▶ Task prompt
Answer with a number only, giving how many lines in the data below include "decide".

▶ Record set
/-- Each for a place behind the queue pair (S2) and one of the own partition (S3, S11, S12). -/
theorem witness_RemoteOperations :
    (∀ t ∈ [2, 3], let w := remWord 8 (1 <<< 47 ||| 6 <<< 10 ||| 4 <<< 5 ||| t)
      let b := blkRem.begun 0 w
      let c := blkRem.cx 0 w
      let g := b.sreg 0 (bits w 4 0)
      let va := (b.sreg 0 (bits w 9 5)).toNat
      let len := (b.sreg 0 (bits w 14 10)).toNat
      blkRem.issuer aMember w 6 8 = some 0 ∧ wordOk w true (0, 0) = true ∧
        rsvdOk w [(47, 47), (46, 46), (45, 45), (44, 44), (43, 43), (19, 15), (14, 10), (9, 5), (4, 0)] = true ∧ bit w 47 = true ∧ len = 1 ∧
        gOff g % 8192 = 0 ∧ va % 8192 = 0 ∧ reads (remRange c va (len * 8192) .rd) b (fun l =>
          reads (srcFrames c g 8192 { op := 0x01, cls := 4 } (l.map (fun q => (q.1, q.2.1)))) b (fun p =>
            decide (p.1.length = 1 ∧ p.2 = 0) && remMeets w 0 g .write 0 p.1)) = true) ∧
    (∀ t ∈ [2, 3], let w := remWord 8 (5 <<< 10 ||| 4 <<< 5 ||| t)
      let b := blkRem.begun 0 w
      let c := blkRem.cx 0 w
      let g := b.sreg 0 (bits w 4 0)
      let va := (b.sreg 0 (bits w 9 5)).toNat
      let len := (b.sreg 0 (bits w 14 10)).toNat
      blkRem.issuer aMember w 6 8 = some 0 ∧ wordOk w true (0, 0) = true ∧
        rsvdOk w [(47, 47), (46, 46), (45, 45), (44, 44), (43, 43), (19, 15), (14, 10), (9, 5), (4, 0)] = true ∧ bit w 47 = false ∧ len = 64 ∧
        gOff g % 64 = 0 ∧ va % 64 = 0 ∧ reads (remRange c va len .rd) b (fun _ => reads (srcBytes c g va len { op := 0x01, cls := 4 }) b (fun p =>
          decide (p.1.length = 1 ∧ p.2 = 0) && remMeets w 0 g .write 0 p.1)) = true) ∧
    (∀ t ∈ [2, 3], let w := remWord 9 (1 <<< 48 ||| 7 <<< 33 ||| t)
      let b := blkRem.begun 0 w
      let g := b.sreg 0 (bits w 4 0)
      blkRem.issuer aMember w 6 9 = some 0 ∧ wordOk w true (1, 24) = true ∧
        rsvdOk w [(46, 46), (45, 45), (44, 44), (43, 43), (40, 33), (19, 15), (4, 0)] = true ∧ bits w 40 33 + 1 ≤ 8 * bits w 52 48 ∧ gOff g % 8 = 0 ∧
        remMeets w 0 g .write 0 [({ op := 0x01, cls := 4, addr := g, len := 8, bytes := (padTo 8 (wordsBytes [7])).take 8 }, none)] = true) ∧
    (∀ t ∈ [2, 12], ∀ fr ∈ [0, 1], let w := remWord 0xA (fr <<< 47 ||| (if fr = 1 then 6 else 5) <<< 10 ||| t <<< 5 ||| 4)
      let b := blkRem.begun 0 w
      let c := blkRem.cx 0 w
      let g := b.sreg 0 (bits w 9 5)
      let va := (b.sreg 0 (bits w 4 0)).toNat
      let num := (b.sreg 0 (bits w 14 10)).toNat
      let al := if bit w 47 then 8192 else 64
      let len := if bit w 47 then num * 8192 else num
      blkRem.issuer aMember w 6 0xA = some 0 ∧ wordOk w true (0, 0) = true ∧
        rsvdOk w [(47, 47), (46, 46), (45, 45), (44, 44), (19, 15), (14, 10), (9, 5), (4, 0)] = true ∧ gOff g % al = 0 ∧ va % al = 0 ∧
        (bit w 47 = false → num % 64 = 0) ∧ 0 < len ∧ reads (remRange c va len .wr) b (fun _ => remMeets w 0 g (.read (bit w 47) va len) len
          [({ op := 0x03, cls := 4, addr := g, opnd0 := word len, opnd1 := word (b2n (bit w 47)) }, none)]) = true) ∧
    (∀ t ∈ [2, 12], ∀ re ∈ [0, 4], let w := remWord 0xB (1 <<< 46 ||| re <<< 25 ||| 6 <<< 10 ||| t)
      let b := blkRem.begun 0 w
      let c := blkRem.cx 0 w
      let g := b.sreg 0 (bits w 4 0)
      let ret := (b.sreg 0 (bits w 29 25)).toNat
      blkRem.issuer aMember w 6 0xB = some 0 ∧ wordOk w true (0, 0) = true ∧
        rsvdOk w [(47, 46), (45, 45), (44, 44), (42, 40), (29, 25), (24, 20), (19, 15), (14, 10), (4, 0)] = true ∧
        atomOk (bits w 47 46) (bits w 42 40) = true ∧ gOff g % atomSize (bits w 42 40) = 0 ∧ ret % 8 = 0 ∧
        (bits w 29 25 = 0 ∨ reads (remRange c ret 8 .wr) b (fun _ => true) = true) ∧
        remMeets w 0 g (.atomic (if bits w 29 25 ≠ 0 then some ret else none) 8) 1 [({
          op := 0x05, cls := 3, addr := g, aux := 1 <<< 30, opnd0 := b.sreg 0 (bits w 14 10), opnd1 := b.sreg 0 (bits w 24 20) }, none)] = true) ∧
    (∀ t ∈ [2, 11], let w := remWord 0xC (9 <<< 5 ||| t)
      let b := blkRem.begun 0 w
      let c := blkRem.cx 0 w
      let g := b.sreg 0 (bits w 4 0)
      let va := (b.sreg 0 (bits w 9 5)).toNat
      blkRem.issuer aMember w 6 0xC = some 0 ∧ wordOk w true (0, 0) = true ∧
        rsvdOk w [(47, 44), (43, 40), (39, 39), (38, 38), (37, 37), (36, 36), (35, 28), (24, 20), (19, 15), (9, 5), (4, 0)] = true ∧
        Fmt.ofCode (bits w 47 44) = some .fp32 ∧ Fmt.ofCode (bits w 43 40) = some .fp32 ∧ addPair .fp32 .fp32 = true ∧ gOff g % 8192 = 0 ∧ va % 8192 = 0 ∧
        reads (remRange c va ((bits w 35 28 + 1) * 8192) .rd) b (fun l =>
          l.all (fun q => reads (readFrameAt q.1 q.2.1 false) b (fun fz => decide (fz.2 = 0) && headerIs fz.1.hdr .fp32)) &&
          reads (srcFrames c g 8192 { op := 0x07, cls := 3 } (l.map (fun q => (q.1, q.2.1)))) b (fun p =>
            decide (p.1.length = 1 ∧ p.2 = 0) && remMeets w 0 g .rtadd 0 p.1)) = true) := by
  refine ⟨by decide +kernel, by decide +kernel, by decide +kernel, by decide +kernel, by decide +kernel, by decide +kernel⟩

* * *

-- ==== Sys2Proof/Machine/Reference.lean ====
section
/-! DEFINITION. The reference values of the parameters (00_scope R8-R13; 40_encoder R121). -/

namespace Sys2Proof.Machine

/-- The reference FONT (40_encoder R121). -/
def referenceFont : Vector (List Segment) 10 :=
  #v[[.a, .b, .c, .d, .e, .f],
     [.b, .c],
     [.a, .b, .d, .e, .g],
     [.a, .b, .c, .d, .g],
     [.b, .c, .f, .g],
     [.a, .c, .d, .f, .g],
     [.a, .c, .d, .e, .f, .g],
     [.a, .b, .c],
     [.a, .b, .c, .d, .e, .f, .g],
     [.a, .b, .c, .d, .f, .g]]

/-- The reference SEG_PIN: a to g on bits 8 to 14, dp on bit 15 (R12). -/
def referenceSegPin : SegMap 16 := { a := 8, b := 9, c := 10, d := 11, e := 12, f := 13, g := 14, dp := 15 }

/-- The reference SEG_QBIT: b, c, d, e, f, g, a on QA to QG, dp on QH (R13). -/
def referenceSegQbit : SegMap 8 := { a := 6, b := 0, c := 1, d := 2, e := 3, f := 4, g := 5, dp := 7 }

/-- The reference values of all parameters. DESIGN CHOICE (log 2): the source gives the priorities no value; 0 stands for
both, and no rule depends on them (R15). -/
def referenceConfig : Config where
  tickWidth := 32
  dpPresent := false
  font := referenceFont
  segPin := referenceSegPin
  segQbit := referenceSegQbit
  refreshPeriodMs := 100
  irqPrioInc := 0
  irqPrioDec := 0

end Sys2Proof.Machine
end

==

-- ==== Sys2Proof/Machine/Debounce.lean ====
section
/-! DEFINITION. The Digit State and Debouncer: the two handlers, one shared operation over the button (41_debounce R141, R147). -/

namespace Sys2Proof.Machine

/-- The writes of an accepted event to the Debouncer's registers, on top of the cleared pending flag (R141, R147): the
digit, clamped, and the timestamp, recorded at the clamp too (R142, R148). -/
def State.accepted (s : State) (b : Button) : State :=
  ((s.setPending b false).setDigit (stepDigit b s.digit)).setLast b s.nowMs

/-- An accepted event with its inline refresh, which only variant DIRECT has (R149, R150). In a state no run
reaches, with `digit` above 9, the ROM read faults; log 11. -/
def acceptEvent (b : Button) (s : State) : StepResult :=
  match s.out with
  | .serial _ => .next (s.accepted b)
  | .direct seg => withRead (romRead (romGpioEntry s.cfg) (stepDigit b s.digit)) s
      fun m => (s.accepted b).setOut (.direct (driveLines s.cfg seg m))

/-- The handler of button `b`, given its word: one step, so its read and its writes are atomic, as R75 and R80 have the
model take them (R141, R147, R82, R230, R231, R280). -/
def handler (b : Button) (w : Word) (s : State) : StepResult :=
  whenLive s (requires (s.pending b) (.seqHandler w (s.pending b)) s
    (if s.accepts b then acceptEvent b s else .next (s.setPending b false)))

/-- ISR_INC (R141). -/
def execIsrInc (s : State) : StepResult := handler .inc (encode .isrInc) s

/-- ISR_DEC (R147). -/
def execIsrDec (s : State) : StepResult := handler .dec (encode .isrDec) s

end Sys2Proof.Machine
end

▶ Written answer
5